Start of Supplied data

-- ==== Sys2Proof/Laws/MemPanes.lean ====
section
/-! SUPPORT. No operation of Machine/Panes.lean breaks the canonical form of the memory. -/

namespace Sys2Proof.Machine

set_option Elab.async false

theorem cellsOf_in (a : Nat) (bs : List Byte) : assocIn memDefault a (a + bs.length) (cellsOf a bs) := by
  induction bs generalizing a with
  | nil => exact ⟨by simp [cellsOf], by simp [cellsOf]⟩
  | cons b t ih =>
    have h1 := (ih (a + 1)).1
    have h2 := (ih (a + 1)).2
    simp only [cellsOf, List.length_cons]
    split
    · exact ⟨fun p hp => by have := h1 p hp; exact ⟨this.1, by omega, by omega⟩, h2⟩
    · refine ⟨fun p hp => ?_, List.pairwise_cons.2 ⟨fun p hp => by have := (h1 p hp).2.1; simp only; omega, h2⟩⟩
      rcases List.mem_cons.1 hp with e | e
      · subst e; simp_all
      · have := h1 p e; exact ⟨this.1, by omega, by omega⟩

theorem mem_memWrite (a : Nat) (bs : List Byte) {s : State} (h : MemOk s) : MemOk (memWrite a bs s) :=
  assocWf_splice _ _ _ _ _ (by omega) h (cellsOf_in a bs)

theorem canonCells_wf (cs : List Host.Cell) : assocWf memDefault (canonCells cs) = true := by
  unfold canonCells
  split
  · assumption
  · have : ∀ m : List Host.Cell, assocWf memDefault m = true →
        assocWf memDefault (cs.foldl (fun m c => assocSet memDefault m c.1 c.2) m) = true := by
      induction cs with
      | nil => exact fun m hm => hm
      | cons c t ih =>
        intro m hm
        by_cases ht : assocWf memDefault t = true
        · clear ih
          rename_i hc
          clear hc ht
          induction t generalizing m c with
          | nil => exact assocWf_set _ _ _ _ hm
          | cons c' t ih => exact ih c' _ (assocWf_set _ _ _ _ hm)
        · exact ih ht _ (assocWf_set _ _ _ _ hm)
    exact this [] rfl

theorem mem_memPutCells (a n : Nat) (cs : List Host.Cell) {s : State} (h : MemOk s) : MemOk (memPutCells a n cs s) := by
  refine assocWf_splice _ _ _ _ _ (by omega) h ?_
  have hc := (assocWf_iff _ _).1 (canonCells_wf cs)
  refine ⟨fun p hp => ?_, ?_⟩
  · simp only [List.mem_map, List.mem_filter, decide_eq_true_eq] at hp
    obtain ⟨c, ⟨h1, h2⟩, rfl⟩ := hp
    exact ⟨hc.1 c h1, by simp only; omega⟩
  · exact List.Pairwise.map _ (fun x y hxy => by simp only; omega) (hc.2.filter _)

theorem mem_poisonLine (l : Nat) {s : State} (h_ok : MemOk s) :
    MemOk (poisonLine l s) := by
  unfold poisonLine; grind [MemOk]

theorem mem_healRange (a : Nat) (n : Nat) {s : State} (h_ok : MemOk s) :
    MemOk (healRange a n s) := by
  unfold healRange; grind [MemOk]

theorem mem_setCart (p : Nat) (f : CartAux → CartAux) {s : State} (h_ok : MemOk s) :
    MemOk (setCart p f s) := by
  unfold setCart; grind [MemOk]

theorem mem_charge (owner : Nat) (tier : Nat) (n : Nat) {s : State} (h_ok : MemOk s) :
    MemOk (charge owner tier n s) := by
  unfold charge; grind [MemOk, mem_forEach]

theorem mem_uncharge (owner : Nat) (tier : Nat) (n : Nat) {s : State} (h_ok : MemOk s) :
    MemOk (uncharge owner tier n s) := by
  unfold uncharge; grind [MemOk, mem_forEach]

theorem mem_recordQlast (full : Bool) (tier : Nat) (c : Nat) {s : State} (h_ok : MemOk s) :
    MemOk (recordQlast full tier c s) := by
  unfold recordQlast; grind [MemOk, mem_setF]

theorem mem_setLoc (h : Nat) (i : Nat) (l : PaneLoc) {s : State} (h_ok : MemOk s) :
    MemOk (setLoc h i l s) := by
  unfold setLoc; grind [MemOk]

theorem mem_freeSlotBytes (l : PaneLoc) {s : State} (h_ok : MemOk s) :
    MemOk (freeSlotBytes l s) := by
  unfold freeSlotBytes; grind [MemOk, mem_memWrite]

theorem mem_releasePane (t : Tensor) (i : Nat) {s : State} (h_ok : MemOk s) :
    MemOk (releasePane t i s) := by
  unfold releasePane; grind [MemOk, mem_uncharge, mem_freeSlotBytes]

theorem mem_allocPane (tier : Nat) (t : Tensor) (i : Nat) {s : State} (h_ok : MemOk s) :
    MemOk (allocPane tier t i s) := by
  unfold allocPane; grind [MemOk, mem_charge, mem_setLoc, mem_freeSlotBytes]

theorem mem_allocAll (tier : Nat) (t : Tensor) (is : List Nat) {s : State} (h : MemOk s) :
    (∀ u, (allocAll tier t is s).1 = some u → MemOk u) ∧ MemOk (allocAll tier t is s).2.1 := by
  have hf : MemOk (forEach is (fun i s => allocPane tier t i s) s) := mem_forEach _ _ (fun i x hx => mem_allocPane tier t i hx) h
  unfold allocAll
  grind [mem_recordQlast]

theorem mem_allocForWrite (t : Tensor) {s : State} (h_ok : MemOk s) :
    MemOk (allocForWrite t s).1 := by
  unfold allocForWrite; grind [MemOk, mem_recordQlast, mem_allocAll]

theorem mem_chargeAll (l : List Tensor) {s : State} (h_ok : MemOk s) :
    MemOk (chargeAll l s).1 := by
  unfold chargeAll; dsimp only
  repeat' (first | with_reducible assumption | with_reducible apply mem_allocForWrite | with_reducible apply mem_setF | (with_reducible refine mem_foldl _ _ _ (fun _ _ _ => ?_) ?_) | (with_reducible refine mem_foldl' _ _ _ (fun _ _ _ => ?_) ?_) | (with_reducible refine mem_forEach _ _ (fun _ _ _ => ?_) ?_) | (with_reducible apply mem_mk; change MemOk _) | split | intro _)

theorem mem_writePane (root : Tensor) (i : Nat) (l : PaneLoc) (data : List Host.Cell) (poison : Bool) (tadj : List (Nat × Nat)) (step : Nat) {s : State} (h_ok : MemOk s) :
    MemOk (writePane root i l data poison tadj step s) := by
  unfold writePane; grind [MemOk, mem_memPutCells, mem_healRange]

theorem mem_portRecord (sev : Nat) (p : Nat) (detail : List Nat) {s : State} (h_ok : MemOk s) :
    MemOk (portRecord sev p detail s) := by
  unfold portRecord; grind [MemOk, mem_errRecord]

theorem mem_setCommitted (p : Nat) (v : Nat) {s : State} (h_ok : MemOk s) :
    MemOk (setCommitted p v s) := by
  unfold setCommitted; grind [MemOk, mem_setF, mem_setCart, mem_portRecord]

theorem mem_writeCounter (p : Nat) (v : Nat) {s : State} (h_ok : MemOk s) :
    MemOk (writeCounter p v s) := by
  unfold writeCounter; grind [MemOk, mem_emit]

theorem mem_programBytes (p : Nat) (n : Nat) {s : State} (h_ok : MemOk s) :
    MemOk (programBytes p n s) := by
  unfold programBytes; grind [MemOk, mem_peep, mem_setCart]

theorem mem_programWhole (p : Nat) (n : Nat) {s : State} (h_ok : MemOk s) : MemOk (programWhole p n s) := by
  have h1 : ∀ v, MemOk (setCommitted p v (writeCounter p v s)) := fun v => mem_setCommitted _ _ (mem_writeCounter _ _ h_ok)
  unfold programWhole
  exact ite_keep (ite_keep (h1 _) h_ok) (mem_programBytes _ _ (ite_keep (h1 _) h_ok))

theorem mem_programSlot (l : PaneLoc) (n : Nat) {s : State} (h_ok : MemOk s) :
    MemOk (programSlot l n s).1 := by
  unfold programSlot; grind [MemOk, mem_programWhole]

theorem mem_copyGroup (g : JournalGroup) {s : State} (h_ok : MemOk s) :
    MemOk (copyGroup g s) := by
  unfold copyGroup; grind [MemOk, mem_forEach, mem_memPutCells, mem_healRange]

theorem mem_replayGroups (c : Nat) {s : State} (h_ok : MemOk s) :
    MemOk (replayGroups c s) := by
  unfold replayGroups; grind [MemOk, mem_forEach, mem_copyGroup]

theorem mem_markPoison (root : Tensor) (i : Nat) (l : PaneLoc) {s : State} (h_ok : MemOk s) :
    MemOk (markPoison root i l s) := by
  unfold markPoison; grind [MemOk, mem_memPutCells, mem_programSlot]

theorem mem_crcRecord (root : Tensor) (i : Nat) (l : PaneLoc) {s : State} (h_ok : MemOk s) :
    MemOk (crcRecord root i l s) := by
  unfold crcRecord; grind [MemOk, mem_errRecord]

theorem mem_checkedRead (root : Tensor) (i : Nat) (l : PaneLoc) {s : State} (h_ok : MemOk s) :
    MemOk (checkedRead root i l s).2 := by
  unfold checkedRead; grind [MemOk, mem_markPoison, mem_crcRecord]

theorem mem_moverRead (root : Tensor) (i : Nat) {s : State} (h_ok : MemOk s) :
    MemOk (moverRead root i s).2 := by
  unfold moverRead; grind [MemOk, mem_checkedRead]

theorem mem_healSpans (a : Nat) (spans : List (Nat × Nat)) {s : State} (h_ok : MemOk s) :
    MemOk (healSpans a spans s) := by
  unfold healSpans; grind [MemOk]

end Sys2Proof.Machine
end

End of Supplied data

Once you find the line containing "exact this [] rfl", stop: reproduce exactly that line and every line of the data before it, and nothing else.

▶ **Task answer**:
-- ==== Sys2Proof/Laws/MemPanes.lean ====
section
/-! SUPPORT. No operation of Machine/Panes.lean breaks the canonical form of the memory. -/

namespace Sys2Proof.Machine

set_option Elab.async false

theorem cellsOf_in (a : Nat) (bs : List Byte) : assocIn memDefault a (a + bs.length) (cellsOf a bs) := by
  induction bs generalizing a with
  | nil => exact ⟨by simp [cellsOf], by simp [cellsOf]⟩
  | cons b t ih =>
    have h1 := (ih (a + 1)).1
    have h2 := (ih (a + 1)).2
    simp only [cellsOf, List.length_cons]
    split
    · exact ⟨fun p hp => by have := h1 p hp; exact ⟨this.1, by omega, by omega⟩, h2⟩
    · refine ⟨fun p hp => ?_, List.pairwise_cons.2 ⟨fun p hp => by have := (h1 p hp).2.1; simp only; omega, h2⟩⟩
      rcases List.mem_cons.1 hp with e | e
      · subst e; simp_all
      · have := h1 p e; exact ⟨this.1, by omega, by omega⟩

theorem mem_memWrite (a : Nat) (bs : List Byte) {s : State} (h : MemOk s) : MemOk (memWrite a bs s) :=
  assocWf_splice _ _ _ _ _ (by omega) h (cellsOf_in a bs)

theorem canonCells_wf (cs : List Host.Cell) : assocWf memDefault (canonCells cs) = true := by
  unfold canonCells
  split
  · assumption
  · have : ∀ m : List Host.Cell, assocWf memDefault m = true →
        assocWf memDefault (cs.foldl (fun m c => assocSet memDefault m c.1 c.2) m) = true := by
      induction cs with
      | nil => exact fun m hm => hm
      | cons c t ih =>
        intro m hm
        by_cases ht : assocWf memDefault t = true
        · clear ih
          rename_i hc
          clear hc ht
          induction t generalizing m c with
          | nil => exact assocWf_set _ _ _ _ hm
          | cons c' t ih => exact ih c' _ (assocWf_set _ _ _ _ hm)
        · exact ih ht _ (assocWf_set _ _ _ _ hm)
    exact this [] rfl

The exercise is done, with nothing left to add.